→ EXERCISE DETAILS: Starting with the first line below, reproduce each line exactly until you have included the one bearing "theorem test_wf_writeSize : (Instr.registerWrite".

→ Dataset records:
────────────────────────────────────────

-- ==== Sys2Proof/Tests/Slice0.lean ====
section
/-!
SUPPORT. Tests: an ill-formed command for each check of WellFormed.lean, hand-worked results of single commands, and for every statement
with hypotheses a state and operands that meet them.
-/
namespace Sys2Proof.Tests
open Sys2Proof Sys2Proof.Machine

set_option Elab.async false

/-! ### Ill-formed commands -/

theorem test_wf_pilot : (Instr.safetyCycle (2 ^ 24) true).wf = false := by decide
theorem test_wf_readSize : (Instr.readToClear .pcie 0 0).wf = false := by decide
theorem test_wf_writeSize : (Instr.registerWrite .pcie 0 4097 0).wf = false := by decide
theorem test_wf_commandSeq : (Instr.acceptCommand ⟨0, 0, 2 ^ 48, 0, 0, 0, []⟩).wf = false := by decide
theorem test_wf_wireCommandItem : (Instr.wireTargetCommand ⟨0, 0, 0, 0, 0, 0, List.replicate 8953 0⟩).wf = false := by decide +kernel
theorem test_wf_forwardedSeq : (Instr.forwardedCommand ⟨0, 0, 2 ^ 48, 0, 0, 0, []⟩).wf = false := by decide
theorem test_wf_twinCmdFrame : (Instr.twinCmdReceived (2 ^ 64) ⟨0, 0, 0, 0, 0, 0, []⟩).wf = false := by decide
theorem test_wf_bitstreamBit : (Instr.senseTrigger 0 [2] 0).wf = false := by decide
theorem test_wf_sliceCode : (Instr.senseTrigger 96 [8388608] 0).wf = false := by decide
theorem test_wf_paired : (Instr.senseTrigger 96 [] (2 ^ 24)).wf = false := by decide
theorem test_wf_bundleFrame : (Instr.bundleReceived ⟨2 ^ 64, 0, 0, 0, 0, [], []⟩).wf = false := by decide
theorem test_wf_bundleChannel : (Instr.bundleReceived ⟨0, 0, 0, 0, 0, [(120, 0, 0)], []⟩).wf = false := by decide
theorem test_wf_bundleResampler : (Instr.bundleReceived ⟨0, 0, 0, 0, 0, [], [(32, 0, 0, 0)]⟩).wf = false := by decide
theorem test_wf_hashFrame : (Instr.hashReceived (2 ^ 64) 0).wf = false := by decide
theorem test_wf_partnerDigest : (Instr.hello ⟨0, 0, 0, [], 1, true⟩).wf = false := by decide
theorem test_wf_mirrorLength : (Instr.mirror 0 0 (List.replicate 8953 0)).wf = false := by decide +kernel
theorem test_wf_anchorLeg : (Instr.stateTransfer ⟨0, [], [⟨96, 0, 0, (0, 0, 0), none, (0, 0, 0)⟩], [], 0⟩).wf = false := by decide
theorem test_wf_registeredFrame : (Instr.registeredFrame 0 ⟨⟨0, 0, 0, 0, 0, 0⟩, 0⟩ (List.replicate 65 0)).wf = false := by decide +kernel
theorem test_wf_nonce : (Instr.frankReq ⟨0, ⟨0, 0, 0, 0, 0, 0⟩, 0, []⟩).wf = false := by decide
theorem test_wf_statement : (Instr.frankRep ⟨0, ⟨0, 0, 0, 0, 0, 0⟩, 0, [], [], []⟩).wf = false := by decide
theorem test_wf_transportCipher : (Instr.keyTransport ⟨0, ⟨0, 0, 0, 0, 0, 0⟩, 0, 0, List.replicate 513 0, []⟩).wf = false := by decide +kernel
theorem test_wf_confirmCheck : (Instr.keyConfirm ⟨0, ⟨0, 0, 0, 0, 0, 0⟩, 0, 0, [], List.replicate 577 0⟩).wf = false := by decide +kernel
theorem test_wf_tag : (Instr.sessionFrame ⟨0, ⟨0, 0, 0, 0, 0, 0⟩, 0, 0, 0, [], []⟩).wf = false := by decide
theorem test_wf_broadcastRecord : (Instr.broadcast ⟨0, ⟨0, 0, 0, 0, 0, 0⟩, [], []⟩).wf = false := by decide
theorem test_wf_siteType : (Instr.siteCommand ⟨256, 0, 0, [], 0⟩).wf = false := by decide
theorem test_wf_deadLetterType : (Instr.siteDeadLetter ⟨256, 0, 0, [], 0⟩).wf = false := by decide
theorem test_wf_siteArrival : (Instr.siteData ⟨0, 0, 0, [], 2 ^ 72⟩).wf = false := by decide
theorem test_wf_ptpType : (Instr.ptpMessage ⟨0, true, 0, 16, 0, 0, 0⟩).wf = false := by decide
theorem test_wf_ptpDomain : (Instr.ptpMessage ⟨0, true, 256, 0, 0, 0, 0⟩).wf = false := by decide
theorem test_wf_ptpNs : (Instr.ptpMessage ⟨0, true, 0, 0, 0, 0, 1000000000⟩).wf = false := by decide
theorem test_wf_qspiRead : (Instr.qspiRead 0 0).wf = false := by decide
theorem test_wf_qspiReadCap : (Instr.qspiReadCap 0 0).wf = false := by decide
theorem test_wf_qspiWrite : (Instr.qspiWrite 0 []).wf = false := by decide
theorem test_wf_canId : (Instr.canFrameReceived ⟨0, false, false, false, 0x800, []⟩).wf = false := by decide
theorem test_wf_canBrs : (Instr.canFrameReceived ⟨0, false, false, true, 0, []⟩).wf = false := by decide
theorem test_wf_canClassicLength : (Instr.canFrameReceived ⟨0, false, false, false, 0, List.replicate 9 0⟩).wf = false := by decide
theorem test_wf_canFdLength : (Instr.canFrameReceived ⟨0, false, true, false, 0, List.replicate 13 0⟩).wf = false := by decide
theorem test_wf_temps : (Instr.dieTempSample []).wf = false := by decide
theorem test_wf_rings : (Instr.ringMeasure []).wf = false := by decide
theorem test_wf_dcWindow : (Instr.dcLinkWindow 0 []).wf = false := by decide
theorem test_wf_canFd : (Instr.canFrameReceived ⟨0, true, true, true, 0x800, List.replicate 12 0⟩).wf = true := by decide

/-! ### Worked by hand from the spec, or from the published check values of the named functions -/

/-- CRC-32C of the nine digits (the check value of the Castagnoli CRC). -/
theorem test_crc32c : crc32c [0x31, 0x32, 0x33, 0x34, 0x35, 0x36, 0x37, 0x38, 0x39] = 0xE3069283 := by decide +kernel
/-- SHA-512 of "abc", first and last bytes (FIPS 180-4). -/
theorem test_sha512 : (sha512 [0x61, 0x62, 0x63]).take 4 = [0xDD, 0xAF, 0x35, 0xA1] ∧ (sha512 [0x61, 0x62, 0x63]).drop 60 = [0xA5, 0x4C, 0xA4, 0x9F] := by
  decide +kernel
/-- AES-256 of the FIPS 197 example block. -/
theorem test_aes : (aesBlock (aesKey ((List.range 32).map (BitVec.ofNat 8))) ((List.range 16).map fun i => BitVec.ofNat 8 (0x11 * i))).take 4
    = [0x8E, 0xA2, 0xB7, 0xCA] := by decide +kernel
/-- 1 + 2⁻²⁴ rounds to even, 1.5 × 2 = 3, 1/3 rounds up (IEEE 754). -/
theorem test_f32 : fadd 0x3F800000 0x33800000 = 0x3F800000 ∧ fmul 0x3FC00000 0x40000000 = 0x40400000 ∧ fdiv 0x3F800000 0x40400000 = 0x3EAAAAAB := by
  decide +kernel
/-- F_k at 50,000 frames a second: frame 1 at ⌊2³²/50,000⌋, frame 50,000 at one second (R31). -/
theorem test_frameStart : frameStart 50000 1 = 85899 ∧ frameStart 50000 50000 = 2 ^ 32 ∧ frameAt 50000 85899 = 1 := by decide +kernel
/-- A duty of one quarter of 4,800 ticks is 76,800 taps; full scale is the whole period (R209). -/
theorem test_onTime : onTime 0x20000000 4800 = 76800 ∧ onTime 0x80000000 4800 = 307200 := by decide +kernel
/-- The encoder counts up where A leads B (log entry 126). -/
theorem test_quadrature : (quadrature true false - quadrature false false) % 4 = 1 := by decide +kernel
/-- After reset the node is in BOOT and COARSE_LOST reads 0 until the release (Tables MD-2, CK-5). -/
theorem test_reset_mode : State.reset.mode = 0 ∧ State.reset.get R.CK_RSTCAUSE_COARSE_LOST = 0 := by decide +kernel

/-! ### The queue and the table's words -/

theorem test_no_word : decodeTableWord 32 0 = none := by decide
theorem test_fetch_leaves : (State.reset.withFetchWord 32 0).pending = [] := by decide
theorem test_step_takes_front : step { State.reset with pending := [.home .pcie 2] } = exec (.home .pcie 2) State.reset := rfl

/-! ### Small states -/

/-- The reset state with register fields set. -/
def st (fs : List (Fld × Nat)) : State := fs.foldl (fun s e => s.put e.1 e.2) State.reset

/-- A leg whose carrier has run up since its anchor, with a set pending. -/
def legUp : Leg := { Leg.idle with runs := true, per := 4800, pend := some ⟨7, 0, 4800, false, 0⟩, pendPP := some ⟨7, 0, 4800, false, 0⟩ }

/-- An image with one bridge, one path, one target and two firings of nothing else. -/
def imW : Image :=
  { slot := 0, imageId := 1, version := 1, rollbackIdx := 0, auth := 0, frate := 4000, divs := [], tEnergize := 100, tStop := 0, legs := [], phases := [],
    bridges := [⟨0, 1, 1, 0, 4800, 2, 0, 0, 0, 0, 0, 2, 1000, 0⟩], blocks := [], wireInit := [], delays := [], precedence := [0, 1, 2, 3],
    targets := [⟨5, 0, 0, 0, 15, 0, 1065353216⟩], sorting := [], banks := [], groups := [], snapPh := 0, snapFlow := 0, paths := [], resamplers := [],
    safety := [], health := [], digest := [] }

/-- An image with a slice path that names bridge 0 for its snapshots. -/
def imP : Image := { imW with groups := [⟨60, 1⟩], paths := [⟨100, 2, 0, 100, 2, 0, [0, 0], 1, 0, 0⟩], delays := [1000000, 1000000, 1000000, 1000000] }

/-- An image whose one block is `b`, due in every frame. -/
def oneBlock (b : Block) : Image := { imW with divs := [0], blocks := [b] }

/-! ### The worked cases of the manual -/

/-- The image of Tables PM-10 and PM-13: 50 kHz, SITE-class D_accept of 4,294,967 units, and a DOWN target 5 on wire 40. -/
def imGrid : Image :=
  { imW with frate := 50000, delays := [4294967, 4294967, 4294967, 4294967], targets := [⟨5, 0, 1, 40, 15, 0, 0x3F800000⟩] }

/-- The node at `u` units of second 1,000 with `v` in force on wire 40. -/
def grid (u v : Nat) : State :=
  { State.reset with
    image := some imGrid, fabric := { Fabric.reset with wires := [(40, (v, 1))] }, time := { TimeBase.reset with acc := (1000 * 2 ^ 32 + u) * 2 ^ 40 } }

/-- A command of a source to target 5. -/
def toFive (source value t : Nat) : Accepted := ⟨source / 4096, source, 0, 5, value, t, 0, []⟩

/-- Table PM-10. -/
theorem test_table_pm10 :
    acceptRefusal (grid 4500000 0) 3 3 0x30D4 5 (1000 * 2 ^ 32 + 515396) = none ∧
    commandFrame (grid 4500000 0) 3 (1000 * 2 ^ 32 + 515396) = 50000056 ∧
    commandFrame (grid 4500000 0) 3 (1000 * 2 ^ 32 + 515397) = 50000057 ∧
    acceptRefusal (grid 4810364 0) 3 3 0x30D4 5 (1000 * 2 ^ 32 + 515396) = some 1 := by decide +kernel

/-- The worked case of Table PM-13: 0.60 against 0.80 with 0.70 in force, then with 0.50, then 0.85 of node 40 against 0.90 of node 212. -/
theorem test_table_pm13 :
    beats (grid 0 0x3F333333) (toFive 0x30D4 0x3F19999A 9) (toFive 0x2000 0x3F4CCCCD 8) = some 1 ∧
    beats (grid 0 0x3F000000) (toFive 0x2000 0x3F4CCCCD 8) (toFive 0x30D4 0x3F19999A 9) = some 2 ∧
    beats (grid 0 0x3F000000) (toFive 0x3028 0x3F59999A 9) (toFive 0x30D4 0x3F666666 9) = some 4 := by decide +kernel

────────────────────────────────────────

→ RESPONSE AREA:
-- ==== Sys2Proof/Tests/Slice0.lean ====
section
/-!
SUPPORT. Tests: an ill-formed command for each check of WellFormed.lean, hand-worked results of single commands, and for every statement
with hypotheses a state and operands that meet them.
-/
namespace Sys2Proof.Tests
open Sys2Proof Sys2Proof.Machine

set_option Elab.async false

/-! ### Ill-formed commands -/

theorem test_wf_pilot : (Instr.safetyCycle (2 ^ 24) true).wf = false := by decide
theorem test_wf_readSize : (Instr.readToClear .pcie 0 0).wf = false := by decide
theorem test_wf_writeSize : (Instr.registerWrite .pcie 0 4097 0).wf = false := by decide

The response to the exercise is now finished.